In the material below, find the line containing "s.cx.p := rfl" and the line containing "s.cx.t := rfl", then reproduce exactly both of them and every line between, and nothing else.
+ + + + + + +
/-! ### laterA -/
@[simp] theorem laterA_ctxs : (s.laterA ar ls av).ctxs = s.ctxs := rfl
@[simp] theorem laterA_cores : (s.laterA ar ls av).cores = s.cores := rfl
@[simp] theorem laterA_die0 : (s.laterA ar ls av).die0 = s.die0 := rfl
@[simp] theorem laterA_die1 : (s.laterA ar ls av).die1 = s.die1 := rfl
@[simp] theorem laterA_die2 : (s.laterA ar ls av).die2 = s.die2 := rfl
@[simp] theorem laterA_die3 : (s.laterA ar ls av).die3 = s.die3 := rfl
@[simp] theorem laterA_mem : (s.laterA ar ls av).mem = s.mem := rfl
@[simp] theorem laterA_dirty : (s.laterA ar ls av).dirty = s.dirty := rfl
@[simp] theorem laterA_poison : (s.laterA ar ls av).poison = s.poison := rfl
@[simp] theorem laterA_lineKey : (s.laterA ar ls av).lineKey = s.lineKey := rfl
@[simp] theorem laterA_keyVer : (s.laterA ar ls av).keyVer = s.keyVer := rfl
@[simp] theorem laterA_ctrs : (s.laterA ar ls av).ctrs = s.ctrs := rfl
@[simp] theorem laterA_time : (s.laterA ar ls av).time = s.time := rfl
@[simp] theorem laterA_regs : (s.laterA ar ls av).regs = s.regs := rfl
@[simp] theorem laterA_pkg : (s.laterA ar ls av).pkg = s.pkg := rfl
@[simp] theorem laterA_pods : (s.laterA ar ls av).pods = s.pods := rfl
@[simp] theorem laterA_hosts : (s.laterA ar ls av).hosts = s.hosts := rfl
@[simp] theorem laterA_objs : (s.laterA ar ls av).objs = s.objs := rfl
@[simp] theorem laterA_promises : (s.laterA ar ls av).promises = s.promises := rfl
@[simp] theorem laterA_gens : (s.laterA ar ls av).gens = s.gens := rfl
@[simp] theorem laterA_invs : (s.laterA ar ls av).invs = s.invs := rfl
@[simp] theorem laterA_launches : (s.laterA ar ls av).launches = s.launches := rfl
@[simp] theorem laterA_phasers : (s.laterA ar ls av).phasers = s.phasers := rfl
@[simp] theorem laterA_entries : (s.laterA ar ls av).entries = s.entries := rfl
@[simp] theorem laterA_firings : (s.laterA ar ls av).firings = s.firings := rfl
@[simp] theorem laterA_raising : (s.laterA ar ls av).raising = s.raising := rfl
@[simp] theorem laterA_heldRaises : (s.laterA ar ls av).heldRaises = s.heldRaises := rfl
@[simp] theorem laterA_copies : (s.laterA ar ls av).copies = s.copies := rfl
@[simp] theorem laterA_rows : (s.laterA ar ls av).rows = s.rows := rfl
@[simp] theorem laterA_landRows : (s.laterA ar ls av).landRows = s.landRows := rfl
@[simp] theorem laterA_rowSeq : (s.laterA ar ls av).rowSeq = s.rowSeq := rfl
@[simp] theorem laterA_ctWaits : (s.laterA ar ls av).ctWaits = s.ctWaits := rfl
@[simp] theorem laterA_leftTiles : (s.laterA ar ls av).leftTiles = s.leftTiles := rfl
@[simp] theorem laterA_copyq : (s.laterA ar ls av).copyq = s.copyq := rfl
@[simp] theorem laterA_dlseq : (s.laterA ar ls av).dlseq = s.dlseq := rfl
@[simp] theorem laterA_colls : (s.laterA ar ls av).colls = s.colls := rfl
@[simp] theorem laterA_collNo : (s.laterA ar ls av).collNo = s.collNo := rfl
@[simp] theorem laterA_fq : (s.laterA ar ls av).fq = s.fq := rfl
@[simp] theorem laterA_rx : (s.laterA ar ls av).rx = s.rx := rfl
@[simp] theorem laterA_unacked : (s.laterA ar ls av).unacked = s.unacked := rfl
@[simp] theorem laterA_backlog : (s.laterA ar ls av).backlog = s.backlog := rfl
@[simp] theorem laterA_links : (s.laterA ar ls av).links = s.links := rfl
@[simp] theorem laterA_routeEra : (s.laterA ar ls av).routeEra = s.routeEra := rfl
@[simp] theorem laterA_downs : (s.laterA ar ls av).downs = s.downs := rfl
@[simp] theorem laterA_ports : (s.laterA ar ls av).ports = s.ports := rfl
@[simp] theorem laterA_streams : (s.laterA ar ls av).streams = s.streams := rfl
@[simp] theorem laterA_flash : (s.laterA ar ls av).flash = s.flash := rfl
@[simp] theorem laterA_mr : (s.laterA ar ls av).mr = s.mr := rfl
@[simp] theorem laterA_keys : (s.laterA ar ls av).keys = s.keys := rfl
@[simp] theorem laterA_throttle : (s.laterA ar ls av).throttle = s.throttle := rfl
@[simp] theorem laterA_reports : (s.laterA ar ls av).reports = s.reports := rfl
@[simp] theorem laterA_orphans : (s.laterA ar ls av).orphans = s.orphans := rfl
@[simp] theorem laterA_awayRuns : (s.laterA ar ls av).awayRuns = s.awayRuns := rfl
@[simp] theorem laterA_awayRegions : (s.laterA ar ls av).awayRegions = s.awayRegions := rfl
@[simp] theorem laterA_owing : (s.laterA ar ls av).owing = s.owing := rfl
@[simp] theorem laterA_flushes : (s.laterA ar ls av).flushes = s.flushes := rfl
@[simp] theorem laterA_heldWrites : (s.laterA ar ls av).heldWrites = s.heldWrites := rfl
@[simp] theorem laterA_lateRaises : (s.laterA ar ls av).lateRaises = s.lateRaises := rfl
@[simp] theorem laterA_net : (s.laterA ar ls av).net = s.net := rfl
@[simp] theorem laterA_outbox : (s.laterA ar ls av).outbox = s.outbox := rfl
@[simp] theorem laterA_txFrames : (s.laterA ar ls av).txFrames = s.txFrames := rfl
@[simp] theorem laterA_agenda : (s.laterA ar ls av).agenda = s.agenda := rfl
@[simp] theorem laterA_issued : (s.laterA ar ls av).issued = s.issued := rfl
@[simp] theorem laterA_fresh : (s.laterA ar ls av).fresh = s.fresh := rfl
@[simp] theorem laterA_cx_id : (s.laterA ar ls av).cx.id = s.cx.id := rfl
@[simp] theorem laterA_cx_status : (s.laterA ar ls av).cx.status = s.cx.status := rfl
@[simp] theorem laterA_cx_pc : (s.laterA ar ls av).cx.pc = s.cx.pc := rfl
@[simp] theorem laterA_cx_g : (s.laterA ar ls av).cx.g = s.cx.g := rfl
@[simp] theorem laterA_cx_p : (s.laterA ar ls av).cx.p = s.cx.p := rfl
@[simp] theorem laterA_cx_a : (s.laterA ar ls av).cx.a = s.cx.a := rfl
@[simp] theorem laterA_cx_m : (s.laterA ar ls av).cx.m = s.cx.m := rfl
@[simp] theorem laterA_cx_q : (s.laterA ar ls av).cx.q = s.cx.q := rfl
@[simp] theorem laterA_cx_t : (s.laterA ar ls av).cx.t = s.cx.t := rfl
@[simp] theorem laterA_cx_x : (s.laterA ar ls av).cx.x = s.cx.x := rfl
@[simp] theorem laterA_cx_sums : (s.laterA ar ls av).cx.sums = s.cx.sums := rfl
@[simp] theorem laterA_cx_sumBad : (s.laterA ar ls av).cx.sumBad = s.cx.sumBad := rfl
@[simp] theorem laterA_cx_rep : (s.laterA ar ls av).cx.rep = s.cx.rep := rfl
@[simp] theorem laterA_cx_gen : (s.laterA ar ls av).cx.gen = s.cx.gen := rfl
@[simp] theorem laterA_cx_seed : (s.laterA ar ls av).cx.seed = s.cx.seed := rfl
@[simp] theorem laterA_cx_lnum : (s.laterA ar ls av).cx.lnum = s.cx.lnum := rfl
@[simp] theorem laterA_cx_fltva : (s.laterA ar ls av).cx.fltva = s.cx.fltva := rfl
@[simp] theorem laterA_cx_fltinfo : (s.laterA ar ls av).cx.fltinfo = s.cx.fltinfo := rfl
@[simp] theorem laterA_cx_region : (s.laterA ar ls av).cx.region = s.cx.region := rfl
@[simp] theorem laterA_cx_deadline : (s.laterA ar ls av).cx.deadline = s.cx.deadline := rfl
@[simp] theorem laterA_cx_prio : (s.laterA ar ls av).cx.prio = s.cx.prio := rfl
@[simp] theorem laterA_cx_rmode : (s.laterA ar ls av).cx.rmode = s.cx.rmode := rfl
@[simp] theorem laterA_cx_atmode : (s.laterA ar ls av).cx.atmode = s.cx.atmode := rfl
@[simp] theorem laterA_cx_priv : (s.laterA ar ls av).cx.priv = s.cx.priv := rfl
@[simp] theorem laterA_cx_gang : (s.laterA ar ls av).cx.gang = s.cx.gang := rfl
@[simp] theorem laterA_cx_gidx : (s.laterA ar ls av).cx.gidx = s.cx.gidx := rfl
@[simp] theorem laterA_cx_late : (s.laterA ar ls av).cx.late = s.cx.late := rfl
@[simp] theorem laterA_cx_alog : (s.laterA ar ls av).cx.alog = s.cx.alog := rfl
@[simp] theorem laterA_cx_sepc : (s.laterA ar ls av).cx.sepc = s.cx.sepc := rfl
@[simp] theorem laterA_cx_spriv : (s.laterA ar ls av).cx.spriv = s.cx.spriv := rfl
@[simp] theorem laterA_cx_snum : (s.laterA ar ls av).cx.snum = s.cx.snum := rfl
@[simp] theorem laterA_cx_sscr : (s.laterA ar ls av).cx.sscr = s.cx.sscr := rfl
@[simp] theorem laterA_cx_pctx : (s.laterA ar ls av).cx.pctx = s.cx.pctx := rfl
@[simp] theorem laterA_cx_pceil : (s.laterA ar ls av).cx.pceil = s.cx.pceil := rfl
@[simp] theorem laterA_cx_dbgen : (s.laterA ar ls av).cx.dbgen = s.cx.dbgen := rfl
@[simp] theorem laterA_cx_prot : (s.laterA ar ls av).cx.prot = s.cx.prot := rfl
@[simp] theorem laterA_cx_landed : (s.laterA ar ls av).cx.landed = s.cx.landed := rfl
@[simp] theorem laterA_cx_runLen : (s.laterA ar ls av).cx.runLen = s.cx.runLen := rfl
@[simp] theorem laterA_cx_fault : (s.laterA ar ls av).cx.fault = s.cx.fault := rfl
@[simp] theorem laterA_cx_errs : (s.laterA ar ls av).cx.errs = s.cx.errs := rfl
@[simp] theorem laterA_cx_rgfail : (s.laterA ar ls av).cx.rgfail = s.cx.rgfail := rfl
@[simp] theorem laterA_cx_got : (s.laterA ar ls av).cx.got = s.cx.got := rfl
@[simp] theorem laterA_cx_code : (s.laterA ar ls av).cx.code = s.cx.code := rfl
@[simp] theorem laterA_cx_poll : (s.laterA ar ls av).cx.poll = s.cx.poll := rfl
@[simp] theorem laterA_cx_thawed : (s.laterA ar ls av).cx.thawed = s.cx.thawed := rfl
@[simp] theorem laterA_cx_toldHalt : (s.laterA ar ls av).cx.toldHalt = s.cx.toldHalt := rfl
@[simp] theorem laterA_cx_joined : (s.laterA ar ls av).cx.joined = s.cx.joined := rfl
@[simp] theorem laterA_cx_rem : (s.laterA ar ls av).cx.rem = s.cx.rem := rfl
@[simp] theorem laterA_cx_wrote : (s.laterA ar ls av).cx.wrote = s.cx.wrote := rfl
@[simp] theorem laterA_cx_mbox : (s.laterA ar ls av).cx.mbox = s.cx.mbox := rfl
@[simp] theorem laterA_cx_lists : (s.laterA ar ls av).cx.lists = s.cx.lists := rfl
@[simp] theorem laterA_cx_flushes : (s.laterA ar ls av).cx.flushes = s.cx.flushes := rfl
@[simp] theorem laterA_cx_opened : (s.laterA ar ls av).cx.opened = s.cx.opened := rfl
@[simp] theorem laterA_cx_invks : (s.laterA ar ls av).cx.invks = s.cx.invks := rfl
@[simp] theorem laterA_cx_run : (s.laterA ar ls av).cx.run = s.cx.run := rfl
@[simp] theorem laterA_cx_gdone : (s.laterA ar ls av).cx.gdone = s.cx.gdone := rfl
@[simp] theorem laterA_cx_arrived : (s.laterA ar ls av).cx.arrived = s.cx.arrived := rfl
@[simp] theorem laterA_cx_firm : (s.laterA ar ls av).cx.firm = s.cx.firm := rfl
@[simp] theorem laterA_cx_haltReq : (s.laterA ar ls av).cx.haltReq = s.cx.haltReq := rfl
@[simp] theorem laterA_cx_yielded : (s.laterA ar ls av).cx.yielded = s.cx.yielded := rfl
@[simp] theorem laterA_cx_victim : (s.laterA ar ls av).cx.victim = s.cx.victim := rfl
@[simp] theorem laterA_cx_unpin : (s.laterA ar ls av).cx.unpin = s.cx.unpin := rfl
+ + + + + + +
- **Exercise solution**:
@[simp] theorem laterA_cx_p : (s.laterA ar ls av).cx.p = s.cx.p := rfl
@[simp] theorem laterA_cx_a : (s.laterA ar ls av).cx.a = s.cx.a := rfl
@[simp] theorem laterA_cx_m : (s.laterA ar ls av).cx.m = s.cx.m := rfl
@[simp] theorem laterA_cx_q : (s.laterA ar ls av).cx.q = s.cx.q := rfl
@[simp] theorem laterA_cx_t : (s.laterA ar ls av).cx.t = s.cx.t := rfl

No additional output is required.